* THE PROBLEM: Below is a block of entries; repeat exactly the lines starting at the line that contains "let gone := s.m.pkg.refused.filter" and ending at the line that contains "a configuration. -/", both included.

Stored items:
========
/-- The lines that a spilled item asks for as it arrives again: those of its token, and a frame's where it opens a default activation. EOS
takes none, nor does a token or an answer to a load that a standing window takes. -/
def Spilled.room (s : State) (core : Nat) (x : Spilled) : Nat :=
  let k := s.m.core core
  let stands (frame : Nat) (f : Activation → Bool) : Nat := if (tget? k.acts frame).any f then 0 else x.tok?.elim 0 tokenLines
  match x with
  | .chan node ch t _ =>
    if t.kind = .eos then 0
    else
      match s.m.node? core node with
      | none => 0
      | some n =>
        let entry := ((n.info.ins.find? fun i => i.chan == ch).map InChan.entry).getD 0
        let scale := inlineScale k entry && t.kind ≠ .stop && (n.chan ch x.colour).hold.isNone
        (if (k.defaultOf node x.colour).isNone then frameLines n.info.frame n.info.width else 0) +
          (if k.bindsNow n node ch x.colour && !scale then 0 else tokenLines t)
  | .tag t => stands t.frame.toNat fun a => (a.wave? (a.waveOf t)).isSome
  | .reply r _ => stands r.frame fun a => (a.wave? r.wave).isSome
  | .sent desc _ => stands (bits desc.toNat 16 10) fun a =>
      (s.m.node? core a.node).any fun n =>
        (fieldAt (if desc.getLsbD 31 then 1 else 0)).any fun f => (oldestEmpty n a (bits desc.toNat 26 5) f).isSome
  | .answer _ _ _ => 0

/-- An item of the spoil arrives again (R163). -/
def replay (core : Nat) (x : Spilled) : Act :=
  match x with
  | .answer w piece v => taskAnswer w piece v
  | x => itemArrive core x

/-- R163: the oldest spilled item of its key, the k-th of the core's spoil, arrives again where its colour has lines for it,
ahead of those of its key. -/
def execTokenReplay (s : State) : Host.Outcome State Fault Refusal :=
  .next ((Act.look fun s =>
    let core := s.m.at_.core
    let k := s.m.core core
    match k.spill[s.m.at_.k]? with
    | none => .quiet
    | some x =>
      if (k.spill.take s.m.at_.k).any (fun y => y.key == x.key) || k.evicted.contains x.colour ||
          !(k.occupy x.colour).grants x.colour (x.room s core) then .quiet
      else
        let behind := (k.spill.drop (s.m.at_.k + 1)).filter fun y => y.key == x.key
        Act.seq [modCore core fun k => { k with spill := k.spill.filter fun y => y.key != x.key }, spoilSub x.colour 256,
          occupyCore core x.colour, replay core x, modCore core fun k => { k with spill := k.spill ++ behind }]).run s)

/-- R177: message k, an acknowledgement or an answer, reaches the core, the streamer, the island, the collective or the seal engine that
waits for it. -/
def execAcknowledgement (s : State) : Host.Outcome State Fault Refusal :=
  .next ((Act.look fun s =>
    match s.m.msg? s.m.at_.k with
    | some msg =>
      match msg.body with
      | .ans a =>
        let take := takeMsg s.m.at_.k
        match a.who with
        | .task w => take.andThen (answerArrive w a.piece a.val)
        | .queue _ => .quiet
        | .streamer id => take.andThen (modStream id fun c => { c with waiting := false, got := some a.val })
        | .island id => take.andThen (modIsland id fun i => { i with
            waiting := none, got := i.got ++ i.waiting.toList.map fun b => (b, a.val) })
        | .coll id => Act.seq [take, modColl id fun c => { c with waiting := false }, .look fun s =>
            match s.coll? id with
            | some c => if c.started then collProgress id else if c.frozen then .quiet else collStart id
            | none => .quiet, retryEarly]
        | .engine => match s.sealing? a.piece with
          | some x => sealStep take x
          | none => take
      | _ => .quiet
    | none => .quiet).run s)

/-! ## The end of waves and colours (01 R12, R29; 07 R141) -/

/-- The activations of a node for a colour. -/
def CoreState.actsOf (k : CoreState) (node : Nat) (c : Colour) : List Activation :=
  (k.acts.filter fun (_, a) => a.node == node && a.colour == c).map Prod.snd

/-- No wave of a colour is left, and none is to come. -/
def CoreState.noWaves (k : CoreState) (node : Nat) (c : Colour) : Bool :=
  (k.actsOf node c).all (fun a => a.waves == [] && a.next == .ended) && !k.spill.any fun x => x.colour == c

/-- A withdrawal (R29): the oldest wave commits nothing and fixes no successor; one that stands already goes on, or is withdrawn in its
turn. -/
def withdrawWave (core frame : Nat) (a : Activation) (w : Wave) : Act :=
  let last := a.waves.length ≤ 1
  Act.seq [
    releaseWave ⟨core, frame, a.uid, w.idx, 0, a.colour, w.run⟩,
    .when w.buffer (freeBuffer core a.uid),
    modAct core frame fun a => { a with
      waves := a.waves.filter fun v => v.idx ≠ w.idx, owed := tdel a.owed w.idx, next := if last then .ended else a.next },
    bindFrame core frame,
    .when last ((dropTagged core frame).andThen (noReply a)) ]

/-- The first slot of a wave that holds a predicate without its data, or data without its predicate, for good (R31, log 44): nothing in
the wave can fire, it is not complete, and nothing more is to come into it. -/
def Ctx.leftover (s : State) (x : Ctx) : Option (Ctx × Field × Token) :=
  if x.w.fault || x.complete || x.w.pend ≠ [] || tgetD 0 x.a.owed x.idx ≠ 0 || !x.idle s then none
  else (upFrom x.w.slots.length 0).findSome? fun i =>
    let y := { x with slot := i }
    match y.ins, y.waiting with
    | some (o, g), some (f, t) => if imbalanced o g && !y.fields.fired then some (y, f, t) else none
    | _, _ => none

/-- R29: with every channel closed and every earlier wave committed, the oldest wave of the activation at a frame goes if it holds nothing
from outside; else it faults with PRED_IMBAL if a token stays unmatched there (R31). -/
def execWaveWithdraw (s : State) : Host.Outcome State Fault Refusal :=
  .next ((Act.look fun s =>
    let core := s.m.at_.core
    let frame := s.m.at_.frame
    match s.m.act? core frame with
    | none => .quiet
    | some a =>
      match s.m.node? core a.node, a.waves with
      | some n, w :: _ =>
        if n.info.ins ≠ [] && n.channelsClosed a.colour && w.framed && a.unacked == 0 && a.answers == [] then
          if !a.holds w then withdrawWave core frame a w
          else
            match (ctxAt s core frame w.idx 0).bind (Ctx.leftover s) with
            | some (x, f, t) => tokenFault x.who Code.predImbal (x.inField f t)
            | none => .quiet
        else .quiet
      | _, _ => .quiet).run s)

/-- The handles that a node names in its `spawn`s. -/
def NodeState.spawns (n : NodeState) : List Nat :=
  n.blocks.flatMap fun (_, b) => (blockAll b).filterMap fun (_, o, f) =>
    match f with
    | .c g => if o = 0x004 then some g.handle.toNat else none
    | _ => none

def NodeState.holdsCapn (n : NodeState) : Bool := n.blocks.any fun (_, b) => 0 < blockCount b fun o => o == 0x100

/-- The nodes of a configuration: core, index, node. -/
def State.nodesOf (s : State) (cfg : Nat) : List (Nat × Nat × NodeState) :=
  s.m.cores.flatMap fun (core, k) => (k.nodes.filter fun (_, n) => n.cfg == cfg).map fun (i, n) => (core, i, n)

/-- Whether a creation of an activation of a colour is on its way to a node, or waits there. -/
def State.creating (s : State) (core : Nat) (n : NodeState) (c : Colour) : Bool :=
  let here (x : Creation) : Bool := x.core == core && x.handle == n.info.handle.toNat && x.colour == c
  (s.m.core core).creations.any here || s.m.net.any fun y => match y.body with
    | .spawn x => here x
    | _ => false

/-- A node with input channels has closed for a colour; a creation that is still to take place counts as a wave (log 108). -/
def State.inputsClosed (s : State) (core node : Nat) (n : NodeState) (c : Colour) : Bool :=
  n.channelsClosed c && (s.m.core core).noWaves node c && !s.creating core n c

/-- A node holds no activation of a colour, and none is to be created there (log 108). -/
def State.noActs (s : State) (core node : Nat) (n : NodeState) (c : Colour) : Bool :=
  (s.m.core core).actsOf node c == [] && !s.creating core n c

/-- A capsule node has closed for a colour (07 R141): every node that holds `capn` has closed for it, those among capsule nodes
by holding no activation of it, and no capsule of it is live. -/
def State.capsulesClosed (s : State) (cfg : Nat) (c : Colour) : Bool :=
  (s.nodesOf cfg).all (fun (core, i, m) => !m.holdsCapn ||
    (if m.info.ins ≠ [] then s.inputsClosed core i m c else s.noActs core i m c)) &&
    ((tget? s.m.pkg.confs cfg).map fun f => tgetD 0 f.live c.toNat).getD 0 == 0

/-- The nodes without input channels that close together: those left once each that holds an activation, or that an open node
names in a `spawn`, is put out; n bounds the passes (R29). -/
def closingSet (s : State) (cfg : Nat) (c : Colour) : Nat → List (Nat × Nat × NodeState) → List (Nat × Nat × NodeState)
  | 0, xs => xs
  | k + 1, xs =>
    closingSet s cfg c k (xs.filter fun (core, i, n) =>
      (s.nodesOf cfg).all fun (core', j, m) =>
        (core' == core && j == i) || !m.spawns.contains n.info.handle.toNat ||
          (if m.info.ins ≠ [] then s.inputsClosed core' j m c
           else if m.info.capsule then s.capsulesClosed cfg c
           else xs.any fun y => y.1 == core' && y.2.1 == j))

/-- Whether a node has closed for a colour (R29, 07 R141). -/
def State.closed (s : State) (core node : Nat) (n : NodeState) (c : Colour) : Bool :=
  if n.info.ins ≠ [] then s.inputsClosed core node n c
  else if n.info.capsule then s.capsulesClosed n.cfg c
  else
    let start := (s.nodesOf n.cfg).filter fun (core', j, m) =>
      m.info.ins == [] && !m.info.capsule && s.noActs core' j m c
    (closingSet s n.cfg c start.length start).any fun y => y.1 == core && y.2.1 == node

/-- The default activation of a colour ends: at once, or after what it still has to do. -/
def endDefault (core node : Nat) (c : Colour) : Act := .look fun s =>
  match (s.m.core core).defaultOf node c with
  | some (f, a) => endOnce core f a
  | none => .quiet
========
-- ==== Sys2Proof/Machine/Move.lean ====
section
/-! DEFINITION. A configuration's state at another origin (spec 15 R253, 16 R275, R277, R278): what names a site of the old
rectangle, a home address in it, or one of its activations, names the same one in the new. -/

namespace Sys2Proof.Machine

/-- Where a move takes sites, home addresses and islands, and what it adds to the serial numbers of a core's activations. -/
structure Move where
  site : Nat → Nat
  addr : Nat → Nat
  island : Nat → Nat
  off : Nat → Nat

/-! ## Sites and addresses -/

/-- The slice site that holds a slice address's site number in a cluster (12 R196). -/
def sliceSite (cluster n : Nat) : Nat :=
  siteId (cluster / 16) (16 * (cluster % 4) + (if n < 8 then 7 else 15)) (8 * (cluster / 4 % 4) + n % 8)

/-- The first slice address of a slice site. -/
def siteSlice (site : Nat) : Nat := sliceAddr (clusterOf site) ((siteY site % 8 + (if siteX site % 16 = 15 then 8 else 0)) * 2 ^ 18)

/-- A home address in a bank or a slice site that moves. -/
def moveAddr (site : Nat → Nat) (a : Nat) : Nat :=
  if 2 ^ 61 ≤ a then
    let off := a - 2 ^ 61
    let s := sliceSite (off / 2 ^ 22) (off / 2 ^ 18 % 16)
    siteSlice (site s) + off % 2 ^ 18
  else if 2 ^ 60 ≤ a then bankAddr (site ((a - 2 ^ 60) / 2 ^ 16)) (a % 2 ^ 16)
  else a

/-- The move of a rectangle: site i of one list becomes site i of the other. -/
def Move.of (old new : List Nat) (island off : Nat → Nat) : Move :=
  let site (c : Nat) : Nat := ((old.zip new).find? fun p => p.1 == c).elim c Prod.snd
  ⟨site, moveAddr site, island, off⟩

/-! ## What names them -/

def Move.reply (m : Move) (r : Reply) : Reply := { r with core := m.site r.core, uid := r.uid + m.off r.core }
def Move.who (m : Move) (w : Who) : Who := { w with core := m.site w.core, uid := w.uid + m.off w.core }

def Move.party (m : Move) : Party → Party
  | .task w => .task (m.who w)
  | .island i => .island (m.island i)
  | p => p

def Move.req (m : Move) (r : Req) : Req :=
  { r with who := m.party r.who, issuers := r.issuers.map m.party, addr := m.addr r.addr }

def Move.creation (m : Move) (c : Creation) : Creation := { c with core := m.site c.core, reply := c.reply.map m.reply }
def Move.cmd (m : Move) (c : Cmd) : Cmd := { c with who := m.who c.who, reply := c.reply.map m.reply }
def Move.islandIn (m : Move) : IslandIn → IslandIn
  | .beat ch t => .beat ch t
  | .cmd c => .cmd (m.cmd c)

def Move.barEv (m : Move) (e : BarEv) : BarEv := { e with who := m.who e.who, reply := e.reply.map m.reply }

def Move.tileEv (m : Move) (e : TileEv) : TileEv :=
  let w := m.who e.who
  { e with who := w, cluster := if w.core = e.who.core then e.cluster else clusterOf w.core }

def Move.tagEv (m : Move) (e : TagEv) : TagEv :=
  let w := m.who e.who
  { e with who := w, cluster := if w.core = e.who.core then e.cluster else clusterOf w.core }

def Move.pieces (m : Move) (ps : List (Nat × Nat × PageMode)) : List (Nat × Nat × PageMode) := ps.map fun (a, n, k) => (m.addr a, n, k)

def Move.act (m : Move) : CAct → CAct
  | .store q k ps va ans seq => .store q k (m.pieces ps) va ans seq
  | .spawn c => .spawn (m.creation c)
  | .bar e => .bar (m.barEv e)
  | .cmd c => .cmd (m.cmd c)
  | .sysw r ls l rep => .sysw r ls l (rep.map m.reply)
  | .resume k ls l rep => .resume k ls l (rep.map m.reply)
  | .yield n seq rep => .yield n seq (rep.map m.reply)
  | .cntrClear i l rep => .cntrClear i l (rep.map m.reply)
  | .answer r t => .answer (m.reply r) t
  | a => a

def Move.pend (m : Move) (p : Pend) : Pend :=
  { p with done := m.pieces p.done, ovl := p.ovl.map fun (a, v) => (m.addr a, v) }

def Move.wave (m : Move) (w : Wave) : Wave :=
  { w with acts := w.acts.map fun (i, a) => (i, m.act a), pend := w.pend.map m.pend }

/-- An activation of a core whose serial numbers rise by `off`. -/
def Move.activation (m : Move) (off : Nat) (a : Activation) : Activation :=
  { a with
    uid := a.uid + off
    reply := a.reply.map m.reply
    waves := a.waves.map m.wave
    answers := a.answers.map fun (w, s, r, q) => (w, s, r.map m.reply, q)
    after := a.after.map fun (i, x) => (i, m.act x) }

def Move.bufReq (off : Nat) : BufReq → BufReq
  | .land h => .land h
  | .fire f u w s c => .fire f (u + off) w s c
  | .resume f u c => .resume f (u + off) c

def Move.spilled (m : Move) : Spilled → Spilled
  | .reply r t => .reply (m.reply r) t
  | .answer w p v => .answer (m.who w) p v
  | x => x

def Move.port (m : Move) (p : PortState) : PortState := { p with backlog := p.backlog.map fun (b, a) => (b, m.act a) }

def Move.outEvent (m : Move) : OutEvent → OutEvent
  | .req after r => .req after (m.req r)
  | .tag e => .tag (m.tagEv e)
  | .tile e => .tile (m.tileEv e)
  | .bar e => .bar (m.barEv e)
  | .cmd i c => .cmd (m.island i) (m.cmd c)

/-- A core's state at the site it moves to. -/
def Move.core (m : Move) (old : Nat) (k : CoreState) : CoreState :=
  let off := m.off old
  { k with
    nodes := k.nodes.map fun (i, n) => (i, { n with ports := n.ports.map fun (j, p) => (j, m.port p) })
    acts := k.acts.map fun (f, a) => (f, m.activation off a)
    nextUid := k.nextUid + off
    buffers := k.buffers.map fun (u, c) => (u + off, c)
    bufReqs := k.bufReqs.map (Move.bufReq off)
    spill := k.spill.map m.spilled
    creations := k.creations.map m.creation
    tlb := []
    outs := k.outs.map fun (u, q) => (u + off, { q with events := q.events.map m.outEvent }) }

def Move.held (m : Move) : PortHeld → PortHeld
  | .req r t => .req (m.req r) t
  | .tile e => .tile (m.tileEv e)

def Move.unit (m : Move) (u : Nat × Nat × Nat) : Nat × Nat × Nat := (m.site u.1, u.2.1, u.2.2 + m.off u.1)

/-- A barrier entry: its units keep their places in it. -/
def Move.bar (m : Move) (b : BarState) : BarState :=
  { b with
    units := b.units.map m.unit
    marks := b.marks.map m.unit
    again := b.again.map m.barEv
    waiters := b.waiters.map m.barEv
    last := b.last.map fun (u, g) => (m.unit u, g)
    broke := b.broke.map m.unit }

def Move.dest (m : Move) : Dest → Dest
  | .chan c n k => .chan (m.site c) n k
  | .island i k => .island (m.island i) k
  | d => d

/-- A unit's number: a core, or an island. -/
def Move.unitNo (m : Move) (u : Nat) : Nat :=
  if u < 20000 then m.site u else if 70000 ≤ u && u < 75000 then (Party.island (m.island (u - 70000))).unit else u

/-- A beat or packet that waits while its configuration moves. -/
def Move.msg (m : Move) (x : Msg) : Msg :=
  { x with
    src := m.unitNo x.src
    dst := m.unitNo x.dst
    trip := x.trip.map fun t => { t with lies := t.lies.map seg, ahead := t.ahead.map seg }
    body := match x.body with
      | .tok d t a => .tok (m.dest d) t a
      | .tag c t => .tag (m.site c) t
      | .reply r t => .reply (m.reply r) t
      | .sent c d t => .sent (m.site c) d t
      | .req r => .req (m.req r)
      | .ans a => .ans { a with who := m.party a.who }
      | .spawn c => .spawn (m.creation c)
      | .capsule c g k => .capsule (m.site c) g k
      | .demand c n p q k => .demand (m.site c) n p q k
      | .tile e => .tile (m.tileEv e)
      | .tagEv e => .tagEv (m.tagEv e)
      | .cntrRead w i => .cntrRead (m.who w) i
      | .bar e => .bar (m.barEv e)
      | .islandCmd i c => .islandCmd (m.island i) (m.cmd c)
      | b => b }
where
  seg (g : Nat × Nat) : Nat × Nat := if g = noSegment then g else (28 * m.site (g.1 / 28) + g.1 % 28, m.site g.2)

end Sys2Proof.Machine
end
========
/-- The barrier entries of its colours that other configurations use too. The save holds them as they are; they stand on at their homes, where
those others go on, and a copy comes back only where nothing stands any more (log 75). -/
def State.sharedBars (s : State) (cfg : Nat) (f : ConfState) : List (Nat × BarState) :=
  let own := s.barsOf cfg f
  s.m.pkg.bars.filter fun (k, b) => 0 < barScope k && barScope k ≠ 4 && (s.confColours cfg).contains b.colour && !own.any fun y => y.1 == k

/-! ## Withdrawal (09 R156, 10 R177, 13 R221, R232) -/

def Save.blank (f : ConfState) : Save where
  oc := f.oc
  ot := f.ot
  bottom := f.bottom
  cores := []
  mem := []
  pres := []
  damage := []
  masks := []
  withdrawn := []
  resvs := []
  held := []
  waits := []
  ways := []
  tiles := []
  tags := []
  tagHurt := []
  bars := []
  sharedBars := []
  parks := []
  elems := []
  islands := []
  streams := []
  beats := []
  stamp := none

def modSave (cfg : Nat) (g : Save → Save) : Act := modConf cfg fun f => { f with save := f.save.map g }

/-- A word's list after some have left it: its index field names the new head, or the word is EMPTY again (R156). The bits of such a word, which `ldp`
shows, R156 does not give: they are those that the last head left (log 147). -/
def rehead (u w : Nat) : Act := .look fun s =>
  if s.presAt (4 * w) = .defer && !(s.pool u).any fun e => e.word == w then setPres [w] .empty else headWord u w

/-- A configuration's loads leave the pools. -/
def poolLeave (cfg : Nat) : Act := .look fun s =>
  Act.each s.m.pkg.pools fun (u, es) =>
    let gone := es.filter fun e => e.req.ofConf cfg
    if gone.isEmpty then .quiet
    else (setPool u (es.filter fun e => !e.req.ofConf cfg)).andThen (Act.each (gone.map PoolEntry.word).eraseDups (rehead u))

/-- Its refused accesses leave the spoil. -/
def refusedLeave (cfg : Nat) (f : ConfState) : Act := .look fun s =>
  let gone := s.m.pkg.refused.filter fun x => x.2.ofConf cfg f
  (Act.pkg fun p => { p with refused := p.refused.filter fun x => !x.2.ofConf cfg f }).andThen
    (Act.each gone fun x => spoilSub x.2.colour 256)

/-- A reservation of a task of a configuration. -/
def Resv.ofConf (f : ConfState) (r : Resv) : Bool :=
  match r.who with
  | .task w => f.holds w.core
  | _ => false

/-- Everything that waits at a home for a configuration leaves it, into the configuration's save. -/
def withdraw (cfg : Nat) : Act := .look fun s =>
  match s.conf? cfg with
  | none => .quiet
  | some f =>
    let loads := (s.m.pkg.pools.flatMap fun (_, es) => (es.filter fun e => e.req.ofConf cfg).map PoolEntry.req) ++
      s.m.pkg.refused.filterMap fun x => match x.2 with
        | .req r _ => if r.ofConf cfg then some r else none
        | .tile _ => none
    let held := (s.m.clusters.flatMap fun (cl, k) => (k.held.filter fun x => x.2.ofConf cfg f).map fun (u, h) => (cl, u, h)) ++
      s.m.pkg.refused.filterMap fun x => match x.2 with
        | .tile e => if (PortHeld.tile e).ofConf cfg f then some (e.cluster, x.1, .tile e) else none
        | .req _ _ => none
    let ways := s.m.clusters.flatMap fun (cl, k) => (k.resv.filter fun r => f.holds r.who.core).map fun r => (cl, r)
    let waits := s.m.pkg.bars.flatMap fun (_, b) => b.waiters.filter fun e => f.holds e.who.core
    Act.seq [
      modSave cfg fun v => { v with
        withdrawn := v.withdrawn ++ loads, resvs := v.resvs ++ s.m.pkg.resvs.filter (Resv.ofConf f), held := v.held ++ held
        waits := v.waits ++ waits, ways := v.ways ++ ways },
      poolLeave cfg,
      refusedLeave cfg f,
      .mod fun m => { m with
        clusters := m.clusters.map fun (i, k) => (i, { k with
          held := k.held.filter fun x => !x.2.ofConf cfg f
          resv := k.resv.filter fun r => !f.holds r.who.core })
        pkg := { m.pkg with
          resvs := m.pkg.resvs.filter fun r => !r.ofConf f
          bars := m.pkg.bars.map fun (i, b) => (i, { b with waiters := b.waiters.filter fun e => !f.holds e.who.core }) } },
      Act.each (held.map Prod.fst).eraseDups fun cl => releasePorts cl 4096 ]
========
* TASK SOLUTION:
  let gone := s.m.pkg.refused.filter fun x => x.2.ofConf cfg f
  (Act.pkg fun p => { p with refused := p.refused.filter fun x => !x.2.ofConf cfg f }).andThen
    (Act.each gone fun x => spoilSub x.2.colour 256)

/-- A reservation of a task of a configuration. -/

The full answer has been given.